So Vile a Sin is an original novel written by Ben Aaronovitch and Kate Orman and based on the long-running British science fiction television series Doctor Who. It features the Seventh Doctor, Chris and Roz, Bernice, Jason, Kadiatu Lethbridge-Stewart. It is the conclusion of the "Psi Powers series" and the last appearance of Roz Forrester.

Synopsis
'If you step into history,' said the Doctor, 'I won't be able to protect you.'
'This isn't history,' said Roz. 'This is family.'

The Earth Empire—the Imperium Humanum, upon which a thousand suns never set—is dying.

The Great Houses of the Empire manoeuvre and scheme for advantage; alliances are made; and knives flash in the shadows. Out among the moons of Jupiter, another battle is just beginning, as an ancient brotherhood seeks limitless power and long-overdue revenge.

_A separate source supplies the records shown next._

/-- R67, R74 to R77 and R86, the control messages of cameras on a port with KFSP service: a HELLO opens a session and is
answered with the version selected; an OPEN that nothing refuses binds the stream it is given and is answered with code 0;
an OPEN without a session is answered with code 1; a CLOSE unbinds its stream and is answered; a HEARTBEAT refreshes the
stream's idle time; a well-formed CLOSE_ACK changes nothing more. -/
def Obligations.CameraControl : Prop :=
  ∀ (s : State) (y : Arrival) (a : NetAddr) (bs : List Byte) (d : Dev), s.dev.receive y bs = (d, true) →
    d.laneFlag y.port 3 = true → d.portUp y.port = true →
    (∀ v : Nat, d.ctrlOk y.port bs = true → beAt 1 1 bs = 0x20 → beAt 6 2 bs = 16 → beAt 4 2 bs = 0xFFFF → beAt 8 4 bs = 0 →
      beAt 18 2 bs ≤ 7 → beAt 0 1 bs = beAt 17 1 bs → commonVersion (beAt 16 1 bs) (beAt 17 1 bs) = some v →
      (∀ x ∈ d.cap.sessions, ¬(x.port = y.port ∧ x.src.v6 = a.v6 ∧ x.src.ip = a.ip)) →
      Does (.hello y a bs) s
        (let id := d.cap.nextSession + 1
         let opts := grantedOpts v (beAt 18 2 bs)
         let e : Dev := { d with cap.sessions := d.cap.sessions ++ [⟨id, y.port, a, v, opts, beAt 20 4 bs, beAt 2 2 bs, []⟩],
                                 cap.nextSession := id }
         e.sendCtrl y.port a
           (e.ctrlMsg y.port v 0x21 (beAt 2 2 bs) 0xFFFF id (beBytes 1 v ++ beBytes 1 0 ++ beBytes 2 opts ++ zeros 4)))) ∧
    (d.ctrlOk y.port bs = true → beAt 1 1 bs = 0x22 → beAt 6 2 bs = 32 → beAt 4 2 bs = 0xFFFF → beAt 35 1 bs = 0 →
      beAt 34 1 bs ≤ 1 → allZero (sliceB 42 6 bs) = true → pixOk (beAt 20 4 bs) = true →
      (d.sessionOf y.port a = none →
        Does (.openStream y a bs) s
          (let e := d.sendCtrl y.port a (d.ctrlMsg y.port (beAt 0 1 bs) 0x23 (beAt 2 2 bs) 0xFFFF (beAt 8 4 bs)
             (beBytes 1 1 ++ zeros 1 ++ beBytes 2 0xFFFF ++ beBytes 4 0 ++ beBytes 4 0 ++ zeros 4))
           e.raiseI (e.portOwner y.port) 0x2103 [(2, y.port), (2, 1)])) ∧
      (∀ (x : Session) (n : Nat), d.sessionOf y.port a = some x → x.id = beAt 8 4 bs → x.ver = beAt 0 1 bs →
        x.opens.find? (fun o => o.1 == beAt 2 2 bs) = none → d.flowPart (d.portOwner y.port) = none →
        d.openRefusal y.port a (d.portOwner y.port) x (d.openStream y.port a x bs) = none → d.pickStream y.port = some n →
        Does (.openStream y a bs) s
          (let e := d.bind n (d.portOwner y.port) x.ver (d.openStream y.port a x bs)
           let slots := e.ringSlots n
           let e := e.raiseI (d.portOwner y.port) 0x2101 [(2, n), (1, d.portOwner y.port), (2, y.port)]
           let m := e.ctrlMsg y.port x.ver 0x23 (beAt 2 2 bs) n (beAt 8 4 bs) (beBytes 1 0 ++ zeros 1 ++ beBytes 2 n ++
             beBytes 4 (d.openStream y.port a x bs).repairUs ++ beBytes 4 slots ++ zeros 4)
           (e.noteOpen x.id (beAt 2 2 bs) m).sendCtrl y.port a m))) ∧
    (∀ (n : Nat) (x : Stream), d.ctrlStream y.port a 0x25 4 bs = some (n, x) → beAt 16 1 bs ≤ 5 →
      allZero (sliceB 17 3 bs) = true →
      Does (.close y a bs) s
        (let e := d.unbind n (beAt 16 1 bs)
         e.sendCtrl y.port a (e.ctrlMsg y.port (beAt 0 1 bs) 0x26 (beAt 2 2 bs) n x.session (zeros 4)))) ∧
    (∀ (n : Nat) (x : Stream), d.ctrlStream y.port a 0x27 0 bs = some (n, x) → 0x13 ≤ d.rd .CAP_STREAM_CFG_VERSION n →
      Does (.heartbeat y a bs) s (d.modStream n (fun x => { x with lastTraffic := d.now, idle := false }))) ∧
    (d.ctrlOk y.port bs = true → beAt 1 1 bs = 0x26 → beAt 6 2 bs = 4 → allZero (sliceB 16 4 bs) = true →
      (d.sessionOf y.port a).isSome → Does (.closeAck y a bs) s d)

The Doctor returns to the thirtieth century, searching for the source of a terrifying weapon. He fears a nightmare from his own past may be about to destroy the future. Nothing must be allowed to get in his way.

But the Doctor has reckoned without the power of history—which has its own plans for the wayward daughter of the House of Forrester.

Background
The novel was originally announced as being written only by Aaronovitch, but due to a hard drive crash on his computer it was delayed and taken on by Orman to complete. Originally to have been published in November 1996, it did not eventually appear until May 1997. This made it the last of the published New Adventures novels featuring the Doctor, although in terms of the ongoing narrative of the series it was followed by the five books published immediately previously to it, hence being numbered as 56 of 61.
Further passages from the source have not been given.